## WHAT THE TASK ASKS
Only the lines from the start of the entries up to and including the line with "Config.default with incDecOperands" should be written out, exactly as they stand.

## GIVEN INFORMATION
/-! ### Helpers -/

/-- The next state, if there is one. -/
def after (o : Host.Outcome State Fault Refusal) : Option State :=
  match o with
  | .next t => some t
  | .fault _ => none
  | .refused _ => none

/-- Both parameters at their other value (00_scope.md R9). -/
def otherCfg : Config :=
  { Config.default with incDecOperands := .two, shiftAmount := .full, endOfMemory := .faultAtNextFetch }

/-- A running machine with some bytes at the pc, R0 and R1 given and every register written. -/
def placed (cfg : Config) (pc : Nat) (bytes : List Byte) (r0 r1 : Word) : State :=
  let s := State.powerOn cfg
  match memWriteAll s pc bytes with
  | .ok s' =>
    { s' with
      pc := BitVec.ofNat 9 pc
      status := .running
      regs := #v[r0, r1, 0, 0, 0, 0, 0, 0]
      written := #v[true, true, true, true, true, true, true, true] }
  | .error _ => s

/-- The state after one step of the default machine with some bytes at address 0. -/
def one (bytes : List Byte) (r0 r1 : Word) : Option State := after (step (placed Config.default 0 bytes r0 r1))

/-- R0 and the pc after that step. -/
def r0pc (bytes : List Byte) (r0 r1 : Word) : Option (Word × Nat) :=
  (one bytes r0 r1).map fun t => (t.reg 0, t.pc.toNat)

/-- The fault cause, R0 and the pc after one step from a given state. -/
def faultOf (s : State) : Option (Option Cause × Word × Nat) :=
  (after (step s)).map fun t => (t.cause, t.reg 0, t.pc.toNat)

/-! ### Well-formedness refuses each ill-formed term -/

theorem test_wf_refuses_first_operand : (Instr.add 8 0).wf = false := by decide
theorem test_wf_refuses_second_operand : (Instr.cmp 0 12).wf = false := by decide
theorem test_wf_refuses_single_operand : (Instr.prn 255).wf = false := by decide
theorem test_wf_refuses_ldi_register : (Instr.ldi 8 5).wf = false := by decide
theorem test_wf_accepts_any_immediate : (Instr.ldi 7 255).wf = true := by decide
theorem test_wf_refuses_byte_listed_twice : ¬ OpcodeMap.isMap [(0x01, .hlt), (0x01, .prn)] := by decide
theorem test_wf_refuses_mnemonic_listed_twice : ¬ OpcodeMap.isInjective [(0x01, .hlt), (0x02, .hlt)] := by decide
theorem test_wf_default : Config.default.wf := by decide

/-! ### Decoding, each word written out from R71 and R74 -/

theorem test_decode_add : decode Config.default [0b10100000, 0, 1] = .ok (.add 0 1) [] := by decide
theorem test_decode_sub : decode Config.default [0b10100001, 2, 3] = .ok (.sub 2 3) [] := by decide
theorem test_decode_mul : decode Config.default [0b10100010, 0, 1] = .ok (.mul 0 1) [] := by decide
theorem test_decode_div : decode Config.default [0b10100011, 0, 1] = .ok (.div 0 1) [] := by decide
theorem test_decode_mod : decode Config.default [0b10100100, 4, 3] = .ok (.mod 4 3) [] := by decide
theorem test_decode_inc : decode Config.default [0b01100101, 4, 9] = .ok (.inc 4) [9] := by decide
theorem test_decode_dec : decode Config.default [0b01100110, 5, 9] = .ok (.dec 5) [9] := by decide
theorem test_decode_and : decode Config.default [0b10101000, 0, 1] = .ok (.and 0 1) [] := by decide
theorem test_decode_or : decode Config.default [0b10101010, 0, 1] = .ok (.or 0 1) [] := by decide
theorem test_decode_xor : decode Config.default [0b10101011, 0, 1] = .ok (.xor 0 1) [] := by decide
theorem test_decode_not : decode Config.default [0b01101001, 0, 1] = .ok (.not 0) [1] := by decide
theorem test_decode_shl : decode Config.default [0b10101100, 0, 2] = .ok (.shl 0 2) [] := by decide
theorem test_decode_shr : decode Config.default [0b10101101, 4, 2] = .ok (.shr 4 2) [] := by decide
theorem test_decode_cmp : decode Config.default [0b10100111, 0, 4] = .ok (.cmp 0 4) [] := by decide
theorem test_decode_ldi : decode Config.default [0b10000010, 0, 8] = .ok (.ldi 0 8) [] := by decide
theorem test_decode_prn : decode Config.default [0b01000111, 0, 1] = .ok (.prn 0) [1] := by decide
theorem test_decode_hlt : decode Config.default [0b00000001, 7] = .ok .hlt [7] := by decide
theorem test_decode_refuses_zero : decode Config.default [0, 1, 2] = .unknownOpcode 0 := by decide
theorem test_decode_refuses_jmp : decode Config.default [0x54, 0, 0] = .unknownOpcode 0x54 := by decide
theorem test_decode_truncated : decode Config.default [0xA0, 0] = .truncated := by decide
theorem test_decode_inc_ignores_third_byte : decode otherCfg [0x65, 4, 0xEE, 1] = .ok (.inc 4) [1] := by decide
theorem test_encode_sub : encode Config.default (.sub 2 3) = some [0xA1, 2, 3] := by decide
theorem test_encode_hlt : encode Config.default .hlt = some [0x01] := by decide
theorem test_table_word_ldi : decodeTableWord 24 0x080082 = some (.ldi 0 8) := by decide
theorem test_table_word_short : decodeTableWord 8 0xA0 = some (.add 0 0) := by decide
theorem test_table_word_unknown : decodeTableWord 8 0x00 = none := by decide
theorem test_fetch_word_first_step :
    fetch (State.reset.withFetchWord 24 0x0100A0) = .instr (.add 0 1) := by decide
theorem test_fetch_word_last_cell :
    fetch ((State.reset.setPc 255).withFetchWord 8 0x01) = .instr .hlt := by decide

## EXERCISE SOLUTION
/-! ### Helpers -/

/-- The next state, if there is one. -/
def after (o : Host.Outcome State Fault Refusal) : Option State :=
  match o with
  | .next t => some t
  | .fault _ => none
  | .refused _ => none

/-- Both parameters at their other value (00_scope.md R9). -/
def otherCfg : Config :=
  { Config.default with incDecOperands := .two, shiftAmount := .full, endOfMemory := .faultAtNextFetch }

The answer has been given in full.